» **WHAT NEEDS TO BE DONE**
Please copy each line of the records below that includes the word "links".

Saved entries
########################################

-- ==== Sys2Proof/Laws/State.lean ====
section
/-!
SUPPORT. State.lean: what each update of State leaves alone, field by field and accessor by accessor; all true by rfl.
-/
namespace Sys2Proof.Machine

/-! ## setReg -/

@[simp] theorem State.setReg_pending (s : State) (o : Nat) (v : Word) : (s.setReg o v).pending = s.pending := rfl
@[simp] theorem State.setReg_time (s : State) (o : Nat) (v : Word) : (s.setReg o v).time = s.time := rfl
@[simp] theorem State.setReg_mem (s : State) (o : Nat) (v : Word) : (s.setReg o v).mem = s.mem := rfl
@[simp] theorem State.setReg_ctxs (s : State) (o : Nat) (v : Word) : (s.setReg o v).ctxs = s.ctxs := rfl
@[simp] theorem State.setReg_cmds (s : State) (o : Nat) (v : Word) : (s.setReg o v).cmds = s.cmds := rfl
@[simp] theorem State.setReg_nextCid (s : State) (o : Nat) (v : Word) : (s.setReg o v).nextCid = s.nextCid := rfl
@[simp] theorem State.setReg_xlat (s : State) (o : Nat) (v : Word) : (s.setReg o v).xlat = s.xlat := rfl
@[simp] theorem State.setReg_loads (s : State) (o : Nat) (v : Word) : (s.setReg o v).loads = s.loads := rfl
@[simp] theorem State.setReg_parts (s : State) (o : Nat) (v : Word) : (s.setReg o v).parts = s.parts := rfl
@[simp] theorem State.setReg_clusters (s : State) (o : Nat) (v : Word) : (s.setReg o v).clusters = s.clusters := rfl
@[simp] theorem State.setReg_tiles (s : State) (o : Nat) (v : Word) : (s.setReg o v).tiles = s.tiles := rfl
@[simp] theorem State.setReg_threads (s : State) (o : Nat) (v : Word) : (s.setReg o v).threads = s.threads := rfl
@[simp] theorem State.setReg_inflight (s : State) (o : Nat) (v : Word) : (s.setReg o v).inflight = s.inflight := rfl
@[simp] theorem State.setReg_nextIf (s : State) (o : Nat) (v : Word) : (s.setReg o v).nextIf = s.nextIf := rfl
@[simp] theorem State.setReg_table (s : State) (o : Nat) (v : Word) : (s.setReg o v).table = s.table := rfl
@[simp] theorem State.setReg_reqs (s : State) (o : Nat) (v : Word) : (s.setReg o v).reqs = s.reqs := rfl
@[simp] theorem State.setReg_steps (s : State) (o : Nat) (v : Word) : (s.setReg o v).steps = s.steps := rfl
@[simp] theorem State.setReg_jobs (s : State) (o : Nat) (v : Word) : (s.setReg o v).jobs = s.jobs := rfl
@[simp] theorem State.setReg_groups (s : State) (o : Nat) (v : Word) : (s.setReg o v).groups = s.groups := rfl
@[simp] theorem State.setReg_colls (s : State) (o : Nat) (v : Word) : (s.setReg o v).colls = s.colls := rfl
@[simp] theorem State.setReg_links (s : State) (o : Nat) (v : Word) : (s.setReg o v).links = s.links := rfl
@[simp] theorem State.setReg_hosts (s : State) (o : Nat) (v : Word) : (s.setReg o v).hosts = s.hosts := rfl
@[simp] theorem State.setReg_soot (s : State) (o : Nat) (v : Word) : (s.setReg o v).soot = s.soot := rfl
@[simp] theorem State.setReg_board (s : State) (o : Nat) (v : Word) : (s.setReg o v).board = s.board := rfl
@[simp] theorem State.setReg_outbox (s : State) (o : Nat) (v : Word) : (s.setReg o v).outbox = s.outbox := rfl
@[simp] theorem State.setReg_free (s : State) (o : Nat) (v : Word) : (s.setReg o v).free = s.free := rfl
@[simp] theorem State.setReg_at_ctx (s : State) (o : Nat) (v : Word) (k : Nat) : (s.setReg o v).ctx k = s.ctx k := rfl
@[simp] theorem State.setReg_at_part (s : State) (o : Nat) (v : Word) (k : Nat) : (s.setReg o v).part k = s.part k := rfl
@[simp] theorem State.setReg_at_cluster (s : State) (o : Nat) (v : Word) (k : Nat) : (s.setReg o v).cluster k = s.cluster k := rfl
@[simp] theorem State.setReg_at_tile (s : State) (o : Nat) (v : Word) (k : Nat) : (s.setReg o v).tile k = s.tile k := rfl
@[simp] theorem State.setReg_at_thread (s : State) (o : Nat) (v : Word) (k : Nat) : (s.setReg o v).thread k = s.thread k := rfl
@[simp] theorem State.setReg_at_entry (s : State) (o : Nat) (v : Word) (k : Nat) : (s.setReg o v).entry k = s.entry k := rfl
@[simp] theorem State.setReg_at_link (s : State) (o : Nat) (v : Word) (k : Nat) : (s.setReg o v).link k = s.link k := rfl
@[simp] theorem State.setReg_at_host (s : State) (o : Nat) (v : Word) (k : Nat) : (s.setReg o v).host k = s.host k := rfl
@[simp] theorem State.setReg_at_now (s : State) (o : Nat) (v : Word) : (s.setReg o v).now = s.now := rfl
@[simp] theorem State.setReg_at_mark (s : State) (o : Nat) (v : Word) : (s.setReg o v).mark = s.mark := rfl
@[simp] theorem State.setReg_at_stamp (s : State) (o : Nat) (v : Word) : (s.setReg o v).stamp = s.stamp := rfl
@[simp] theorem State.setReg_at_cmd (s : State) (o : Nat) (v : Word) (k : Nat) : (s.setReg o v).cmd k = s.cmd k := rfl

/-! ## setFld -/

@[simp] theorem State.setFld_pending (s : State) (f : Fld) (x : Nat) : (s.setFld f x).pending = s.pending := rfl
@[simp] theorem State.setFld_time (s : State) (f : Fld) (x : Nat) : (s.setFld f x).time = s.time := rfl
@[simp] theorem State.setFld_mem (s : State) (f : Fld) (x : Nat) : (s.setFld f x).mem = s.mem := rfl
@[simp] theorem State.setFld_ctxs (s : State) (f : Fld) (x : Nat) : (s.setFld f x).ctxs = s.ctxs := rfl
@[simp] theorem State.setFld_cmds (s : State) (f : Fld) (x : Nat) : (s.setFld f x).cmds = s.cmds := rfl
@[simp] theorem State.setFld_nextCid (s : State) (f : Fld) (x : Nat) : (s.setFld f x).nextCid = s.nextCid := rfl
@[simp] theorem State.setFld_xlat (s : State) (f : Fld) (x : Nat) : (s.setFld f x).xlat = s.xlat := rfl
@[simp] theorem State.setFld_loads (s : State) (f : Fld) (x : Nat) : (s.setFld f x).loads = s.loads := rfl
@[simp] theorem State.setFld_parts (s : State) (f : Fld) (x : Nat) : (s.setFld f x).parts = s.parts := rfl
@[simp] theorem State.setFld_clusters (s : State) (f : Fld) (x : Nat) : (s.setFld f x).clusters = s.clusters := rfl
@[simp] theorem State.setFld_tiles (s : State) (f : Fld) (x : Nat) : (s.setFld f x).tiles = s.tiles := rfl
@[simp] theorem State.setFld_threads (s : State) (f : Fld) (x : Nat) : (s.setFld f x).threads = s.threads := rfl
@[simp] theorem State.setFld_inflight (s : State) (f : Fld) (x : Nat) : (s.setFld f x).inflight = s.inflight := rfl
@[simp] theorem State.setFld_nextIf (s : State) (f : Fld) (x : Nat) : (s.setFld f x).nextIf = s.nextIf := rfl
@[simp] theorem State.setFld_table (s : State) (f : Fld) (x : Nat) : (s.setFld f x).table = s.table := rfl
@[simp] theorem State.setFld_reqs (s : State) (f : Fld) (x : Nat) : (s.setFld f x).reqs = s.reqs := rfl
@[simp] theorem State.setFld_steps (s : State) (f : Fld) (x : Nat) : (s.setFld f x).steps = s.steps := rfl
@[simp] theorem State.setFld_jobs (s : State) (f : Fld) (x : Nat) : (s.setFld f x).jobs = s.jobs := rfl
@[simp] theorem State.setFld_groups (s : State) (f : Fld) (x : Nat) : (s.setFld f x).groups = s.groups := rfl
@[simp] theorem State.setFld_colls (s : State) (f : Fld) (x : Nat) : (s.setFld f x).colls = s.colls := rfl
@[simp] theorem State.setFld_links (s : State) (f : Fld) (x : Nat) : (s.setFld f x).links = s.links := rfl
@[simp] theorem State.setFld_hosts (s : State) (f : Fld) (x : Nat) : (s.setFld f x).hosts = s.hosts := rfl
@[simp] theorem State.setFld_soot (s : State) (f : Fld) (x : Nat) : (s.setFld f x).soot = s.soot := rfl
@[simp] theorem State.setFld_board (s : State) (f : Fld) (x : Nat) : (s.setFld f x).board = s.board := rfl
@[simp] theorem State.setFld_outbox (s : State) (f : Fld) (x : Nat) : (s.setFld f x).outbox = s.outbox := rfl
@[simp] theorem State.setFld_free (s : State) (f : Fld) (x : Nat) : (s.setFld f x).free = s.free := rfl
@[simp] theorem State.setFld_at_ctx (s : State) (f : Fld) (x : Nat) (k : Nat) : (s.setFld f x).ctx k = s.ctx k := rfl
@[simp] theorem State.setFld_at_part (s : State) (f : Fld) (x : Nat) (k : Nat) : (s.setFld f x).part k = s.part k := rfl
@[simp] theorem State.setFld_at_cluster (s : State) (f : Fld) (x : Nat) (k : Nat) : (s.setFld f x).cluster k = s.cluster k := rfl
@[simp] theorem State.setFld_at_tile (s : State) (f : Fld) (x : Nat) (k : Nat) : (s.setFld f x).tile k = s.tile k := rfl
@[simp] theorem State.setFld_at_thread (s : State) (f : Fld) (x : Nat) (k : Nat) : (s.setFld f x).thread k = s.thread k := rfl
@[simp] theorem State.setFld_at_entry (s : State) (f : Fld) (x : Nat) (k : Nat) : (s.setFld f x).entry k = s.entry k := rfl
@[simp] theorem State.setFld_at_link (s : State) (f : Fld) (x : Nat) (k : Nat) : (s.setFld f x).link k = s.link k := rfl
@[simp] theorem State.setFld_at_host (s : State) (f : Fld) (x : Nat) (k : Nat) : (s.setFld f x).host k = s.host k := rfl
@[simp] theorem State.setFld_at_now (s : State) (f : Fld) (x : Nat) : (s.setFld f x).now = s.now := rfl
@[simp] theorem State.setFld_at_mark (s : State) (f : Fld) (x : Nat) : (s.setFld f x).mark = s.mark := rfl
@[simp] theorem State.setFld_at_stamp (s : State) (f : Fld) (x : Nat) : (s.setFld f x).stamp = s.stamp := rfl
@[simp] theorem State.setFld_at_cmd (s : State) (f : Fld) (x : Nat) (k : Nat) : (s.setFld f x).cmd k = s.cmd k := rfl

########################################

» **WORKED SOLUTION**
@[simp] theorem State.setReg_links (s : State) (o : Nat) (v : Word) : (s.setReg o v).links = s.links := rfl
@[simp] theorem State.setFld_links (s : State) (f : Fld) (x : Nat) : (s.setFld f x).links = s.links := rfl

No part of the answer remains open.